The genus Peucedanum L. (Apiaceae, Selineae), in the broadest sense (sensu amplo), is taxonomically a very polymorphic and polyphyletic group with 2–3-pinnate leaves and dorsally compressed fruits, and historically 859 specific and intraspecific plant names are attributed to it [1], of which about 100–120 (200) species have been recognized [2,3]. Based on phylogenetic [4], and other studies [5], North American and African genera, as well as Dichoropetalum Fenzl and some Eurasian genera, have been excluded from it nowadays; so, there is a consensus that in a broad sense (sensu lato), this genus includes 74 species distributed in Eurasia and North Africa [6,7]. Phylogenetically, they form a common clade with the type species of the genus, P. officinale L. [4,8]. However, some authors claim that this group actually consists of eight independent genera that differ considerably in the morphology of the vegetative parts, chemistry, etc. [1,4,5,8,9,10,11]. Some of them are mono- or oligotypic and the genus Peucedanum in a narrow sense (sensu stricto) consists of only 12 Eurasian species, and 38 species need to be distributed into other genera [1]. More recently, it has been proven on the basis of molecular analyses [11] that the separation of the monotypic genus Rhizomatophora Pimenov from Peucedanum sensu lato is justified [7,9].
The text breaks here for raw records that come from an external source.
-- ==== Sys2Proof/Tests/Slice0.lean ====
section
/-!
SUPPORT. Small checks of the model: a state that meets the hypotheses of each statement, commands that are not well-formed, and worked
examples of the spec.
-/

namespace Sys2Proof.Tests

open Sys2Proof.Machine

-- one theorem at a time: each runs on a thread of its own otherwise, with a large stack
set_option Elab.async false

/-! ### Small devices -/

/-- The device at reset, with some registers set. -/
def dev (fs : List (Field × Nat)) : State := fs.foldl (fun (s : State) e => s.put e.1 e.2) State.reset

/-- A device whose host, booted firmware and ring 0 answer, and whose ring 0 may issue every packet. -/
def up (fs : List (Field × Nat)) : State :=
  { dev ([(R.GLB_READY.BOOT_OK, 1), (R.GLB_READY.MEM_OK, 1), (R.CXLU_STATUS.LINK_UP, 1), (R.CXLU_STATUS.BUS_MASTER, 1),
      (R.QUE_SQ_CTRL.ADMIN 0, 1)] ++ fs) with cxl := { Cxl.reset with answers := true } }

/-- A packet of ring 0. -/
def pk : Packet := ⟨0, 0, 0, 0, 0, 7, 0, 0, 0, 0, 0, 0, 0, 0, 0⟩

/-- The ticket of a packet. -/
def ticket (p : Packet) : Ticket := ⟨0, .host 0, p, none, none, false, false, none, [], [], 0⟩

/-- A device with one packet that has no final completion yet. -/
def holding (s : State) (T : Ticket) : State := { s with que := { s.que with tickets := [T], nextNo := T.no + 1 } }

/-- A report of no error and no taken bank. -/
def noErr : MemReport := ⟨[], []⟩

/-- The device with these bytes in memory that reads zero otherwise. -/
def filled (s : State) (a : Nat) (b : Bytes) : State :=
  { s with mem := (b.zipIdx.filter fun e => e.1 != 0).map fun e => (a + e.2, e.1) }

/-- Where the tests place images in stack memory. -/
def stack0 : Nat := 0x1000000000

/-- A model image of one layer that places nothing. -/
def model0 : ModelImage := ⟨true, 16, 256, 1, 1, 1, 128, 0, [], 1, [], [], [], [], none, [], [], 0, [], [], [], [], [], 0, 0⟩

/-- An instance of that image on this device. -/
def inst0 : Inst := ⟨1, false, model0, List.replicate 48 0, none⟩

/-! ### The queue and every command -/

/-- Two commands wait at this device. -/
def two : State := { State.reset with pending := [.getFwInfo, .meridMarkEdge] }

theorem witness_StepRunsFront : two.pending = Instr.getFwInfo :: [.meridMarkEdge] := rfl

theorem witness_QueueRunsInOrder : 0 ≤ two.pending.length ∧ 2 ≤ two.pending.length := by decide

theorem witness_FormKept : two.inForm ∧ ∃ t, step two = .next t := ⟨by decide, _, rfl⟩

/-- Position `g` of a group of four. -/
def meshed (g : Nat) : State :=
  let s := dev [(R.GLB_DEVPOS.GROUP, 1), (R.GLB_DEVPOS.POSITION, g)]
  { s with flt := { s.flt with groupSize := [(1, 4)] } }

theorem witness_MeshWiring :
    (∀ e ∈ [(0, 0), (2, 2), (3, 3), (14, 2)], (meshed e.2).flt.groupSize = (meshed 3).flt.groupSize ∧
      (meshed e.2).get R.GLB_DEVPOS.GROUP = (meshed 3).get R.GLB_DEVPOS.GROUP ∧
      (meshed e.2).get R.GLB_DEVPOS.POSITION = (3 + e.1 + 1) % (meshed 3).groupOf 1) ∧
    3 < (meshed 3).groupOf 1 ∧ 0 + 1 < (meshed 3).groupOf 1 ∧ 2 + 1 < (meshed 3).groupOf 1 ∧ (meshed 3).groupOf 1 ≤ 3 + 1 := by decide
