-- ==== Sys2Proof/Syntax.lean ====
section
/-! DEFINITION. The instructions: one constructor per mnemonic of spec/opcode_table.json (format H,
R71 and R73, and format S, R87 to R89), with the operands each one carries. -/

namespace Sys2Proof

/-- RadioConfig (R26) in its carried widths; `power` is an `s16` and `cr` the denominator of the
rate 4/`cr` (R75, R79). -/
structure RadioConfig where
  freq     : Word
  power    : Half
  sf       : Byte
  bw       : Half
  cr       : Byte
  sync     : Byte
  preamble : Half
deriving DecidableEq, Repr

/-- The instruction set. The first eighteen are the commands of R71 in its order; `reserved` is a
frame whose opcode is reserved (R81, all eight RESERVED rows, log entry 14); `illegal` is an empty
frame or one of the wrong length (R82); the last two are the SPI transaction frames the LMC builds
(R88, R89). -/
inductive Instr where
  | init (cfg : RadioConfig)
  | detect
  | transmit (data : Frame)
  | receive (timeout : Word)
  | setFreq (freq : Word)
  | readRssi
  | stop
  | getState
  | writeCtrl (idx : Byte) (value : Word)
  | readCtrl (idx : Byte)
  | encFreq (freq : Word)
  | decFreq (reg : Nat)
  | encPower (power : Half)
  | encMod (sf : Byte) (bw : Half) (cr : Byte)
  | encPreamble (preamble : Half)
  | encSync (sync : Byte)
  | decRssi (raw : Byte)
  | decPayload (data : Frame)
  | reserved (op : Byte) (rest : Frame)
  | illegal (frame : Frame)
  | spiWrite (addr : BitVec 7) (data : Frame)
  | spiRead (addr : BitVec 7) (n : Nat)
deriving DecidableEq, Repr

/-- The three kinds R80 and R90 divide the instructions into. -/
inductive InstrKind where
  /-- Runs only as owner of the arbiter lock. -/
  | arbitrated
  /-- Runs whole in its submission step. -/
  | immediate
  /-- An SPI transaction, built by the LMC and never submitted. -/
  | transaction
deriving DecidableEq, Repr

/-- The class of an instruction (R80, R90). -/
def Instr.kind : Instr → InstrKind
  | .init _ => .arbitrated
  | .detect => .arbitrated
  | .transmit _ => .arbitrated
  | .receive _ => .arbitrated
  | .setFreq _ => .arbitrated
  | .readRssi => .arbitrated
  | .stop => .arbitrated
  | .getState => .immediate
  | .writeCtrl _ _ => .arbitrated
  | .readCtrl _ => .immediate
  | .encFreq _ => .immediate
  | .decFreq _ => .immediate
  | .encPower _ => .immediate
  | .encMod _ _ _ => .immediate
  | .encPreamble _ => .immediate
  | .encSync _ => .immediate
  | .decRssi _ => .immediate
  | .decPayload _ => .immediate
  | .reserved _ _ => .immediate
  | .illegal _ => .immediate
  | .spiWrite _ _ => .transaction
  | .spiRead _ _ => .transaction

end Sys2Proof
end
Many Peucedanum taxa, both in a broad sense (sensu lato) and in a narrow sense (sensu stricto), were the subject of previous phytochemical studies. The majority of these studies concerned essential oils and coumarins [12]. Essential oils were rich in monoterpenes, such as those of P. officinale rhizomes, stems, leaves, flowers and fruits [13,14], or in sesquiterpenes, for example, those of P. tauricum M. Bieb. flowers and fruits [15]. Also, in some instances, the essential oils of Peucedanum taxa contained similar amounts of both of these types of terpenes, such as the one of P. verticillare (L.) W.D.J. Koch ex DC. fruits [16]. Regarding coumarins, mainly simple coumarins, furanocoumarins and their dihydro derivatives, as well as dihydropyranocoumarins were identified in different extracts originating from these species. Among other secondary metabolites, flavonoids, phenolic acids, chromones and phenylethanoids were revealed in the polar extracts of these taxa [12].

In this paper, the composition of the essential oils isolated from the fruits of Peucedanum longifolium Waldst. & Kit., as well as Rhizomatophora aegopodioides (Boiss.) Pimenov [=P. aegopodioides (Boiss.) Vandas], was analyzed. Like other species of Peucedanum sensu stricto, P. longifolium has xeromorphic leaves and linear leaf lobes with entire margins, and inhabits rocky places in Southeast Europe and Southwest Asia. In contrast, R. aegopodioides has mesomorphic leaves with ovate to oblong and toothed leaf lobes, and inhabits moist riparian habitats in Southern Italy, Southeast Europe and Southwest Asia [1,7,17].

Previously, essential oils of various aerial parts and organs of P. longifolium, but not of fruits, from Serbia, Montenegro and Turkey were investigated. Also, the root essential oil of the plant collected in Serbia was analyzed [18,19,20,21,22,23]. Furthermore, for the aerial parts’ essential oils (exact plant parts were not defined) from Turkey and Serbia, antioxidant and antibacterial activities, respectively, were demonstrated [18,19]. Also, furanocoumarins peucedanin, oxypeucedanin, oxypeucedanin hydrate and isoimperatorin, and simple coumarin osthole were isolated from the dry ethanol extracts of the roots and fruits of this plant [24].

Rhizomatophora aegopodioides’ essential oil composition was not the subject of former studies. For the dry methanol, ethyl acetate, water and/or acetone extracts of the aerial parts of this plant (investigated under the name Peucedanum aegopodioides), antioxidant (in DPPH and ABTS tests), antibacterial and antifungal activities were demonstrated [25].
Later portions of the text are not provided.